Exercise goal:
Your output must match the data word for word, with every line included.

***

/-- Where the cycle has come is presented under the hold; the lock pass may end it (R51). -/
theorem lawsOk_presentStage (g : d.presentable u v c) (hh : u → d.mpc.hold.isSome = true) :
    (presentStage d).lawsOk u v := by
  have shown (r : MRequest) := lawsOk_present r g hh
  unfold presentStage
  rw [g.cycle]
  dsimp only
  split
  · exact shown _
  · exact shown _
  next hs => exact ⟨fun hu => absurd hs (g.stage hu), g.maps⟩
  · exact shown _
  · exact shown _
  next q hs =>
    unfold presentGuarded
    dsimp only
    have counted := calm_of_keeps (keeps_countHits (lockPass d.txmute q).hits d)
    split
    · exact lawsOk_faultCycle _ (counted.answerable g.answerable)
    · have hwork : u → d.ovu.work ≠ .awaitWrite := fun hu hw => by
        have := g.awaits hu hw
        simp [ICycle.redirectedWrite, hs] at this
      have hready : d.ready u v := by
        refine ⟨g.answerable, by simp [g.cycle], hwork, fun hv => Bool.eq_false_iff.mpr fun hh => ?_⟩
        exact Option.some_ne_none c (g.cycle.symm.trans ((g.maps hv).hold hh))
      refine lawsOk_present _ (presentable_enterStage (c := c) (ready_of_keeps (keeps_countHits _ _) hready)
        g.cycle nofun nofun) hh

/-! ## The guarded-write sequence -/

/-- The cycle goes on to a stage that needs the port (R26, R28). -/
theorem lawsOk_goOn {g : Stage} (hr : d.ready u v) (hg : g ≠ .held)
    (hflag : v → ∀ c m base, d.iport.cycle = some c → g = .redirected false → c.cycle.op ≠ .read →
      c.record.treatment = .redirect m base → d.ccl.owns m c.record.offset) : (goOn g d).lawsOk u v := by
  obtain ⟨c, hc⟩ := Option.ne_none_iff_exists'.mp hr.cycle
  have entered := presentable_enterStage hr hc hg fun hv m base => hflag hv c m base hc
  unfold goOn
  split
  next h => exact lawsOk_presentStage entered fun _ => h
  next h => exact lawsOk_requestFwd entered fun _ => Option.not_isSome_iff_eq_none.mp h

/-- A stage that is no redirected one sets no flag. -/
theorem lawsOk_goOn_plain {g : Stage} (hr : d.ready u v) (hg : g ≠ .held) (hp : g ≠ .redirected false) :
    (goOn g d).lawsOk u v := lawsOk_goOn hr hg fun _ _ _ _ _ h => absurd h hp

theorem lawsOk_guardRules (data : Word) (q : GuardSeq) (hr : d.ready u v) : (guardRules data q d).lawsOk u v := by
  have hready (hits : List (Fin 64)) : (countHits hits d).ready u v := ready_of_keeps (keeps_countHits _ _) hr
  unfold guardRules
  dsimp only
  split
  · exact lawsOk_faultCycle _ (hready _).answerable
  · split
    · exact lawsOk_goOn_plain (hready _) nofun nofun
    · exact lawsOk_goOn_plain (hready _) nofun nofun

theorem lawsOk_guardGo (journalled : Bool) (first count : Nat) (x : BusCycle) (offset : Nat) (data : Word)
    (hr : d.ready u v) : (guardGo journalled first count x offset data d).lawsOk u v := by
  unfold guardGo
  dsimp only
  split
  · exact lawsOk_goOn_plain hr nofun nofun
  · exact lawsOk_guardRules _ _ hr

***

Problem solution:
/-- Where the cycle has come is presented under the hold; the lock pass may end it (R51). -/
theorem lawsOk_presentStage (g : d.presentable u v c) (hh : u → d.mpc.hold.isSome = true) :
    (presentStage d).lawsOk u v := by
  have shown (r : MRequest) := lawsOk_present r g hh
  unfold presentStage
  rw [g.cycle]
  dsimp only
  split
  · exact shown _
  · exact shown _
  next hs => exact ⟨fun hu => absurd hs (g.stage hu), g.maps⟩
  · exact shown _
  · exact shown _
  next q hs =>
    unfold presentGuarded
    dsimp only
    have counted := calm_of_keeps (keeps_countHits (lockPass d.txmute q).hits d)
    split
    · exact lawsOk_faultCycle _ (counted.answerable g.answerable)
    · have hwork : u → d.ovu.work ≠ .awaitWrite := fun hu hw => by
        have := g.awaits hu hw
        simp [ICycle.redirectedWrite, hs] at this
      have hready : d.ready u v := by
        refine ⟨g.answerable, by simp [g.cycle], hwork, fun hv => Bool.eq_false_iff.mpr fun hh => ?_⟩
        exact Option.some_ne_none c (g.cycle.symm.trans ((g.maps hv).hold hh))
      refine lawsOk_present _ (presentable_enterStage (c := c) (ready_of_keeps (keeps_countHits _ _) hready)
        g.cycle nofun nofun) hh

/-! ## The guarded-write sequence -/

/-- The cycle goes on to a stage that needs the port (R26, R28). -/
theorem lawsOk_goOn {g : Stage} (hr : d.ready u v) (hg : g ≠ .held)
    (hflag : v → ∀ c m base, d.iport.cycle = some c → g = .redirected false → c.cycle.op ≠ .read →
      c.record.treatment = .redirect m base → d.ccl.owns m c.record.offset) : (goOn g d).lawsOk u v := by
  obtain ⟨c, hc⟩ := Option.ne_none_iff_exists'.mp hr.cycle
  have entered := presentable_enterStage hr hc hg fun hv m base => hflag hv c m base hc
  unfold goOn
  split
  next h => exact lawsOk_presentStage entered fun _ => h
  next h => exact lawsOk_requestFwd entered fun _ => Option.not_isSome_iff_eq_none.mp h

/-- A stage that is no redirected one sets no flag. -/
theorem lawsOk_goOn_plain {g : Stage} (hr : d.ready u v) (hg : g ≠ .held) (hp : g ≠ .redirected false) :
    (goOn g d).lawsOk u v := lawsOk_goOn hr hg fun _ _ _ _ _ h => absurd h hp

theorem lawsOk_guardRules (data : Word) (q : GuardSeq) (hr : d.ready u v) : (guardRules data q d).lawsOk u v := by
  have hready (hits : List (Fin 64)) : (countHits hits d).ready u v := ready_of_keeps (keeps_countHits _ _) hr
  unfold guardRules
  dsimp only
  split
  · exact lawsOk_faultCycle _ (hready _).answerable
  · split
    · exact lawsOk_goOn_plain (hready _) nofun nofun
    · exact lawsOk_goOn_plain (hready _) nofun nofun

theorem lawsOk_guardGo (journalled : Bool) (first count : Nat) (x : BusCycle) (offset : Nat) (data : Word)
    (hr : d.ready u v) : (guardGo journalled first count x offset data d).lawsOk u v := by
  unfold guardGo
  dsimp only
  split
  · exact lawsOk_goOn_plain hr nofun nofun
  · exact lawsOk_guardRules _ _ hr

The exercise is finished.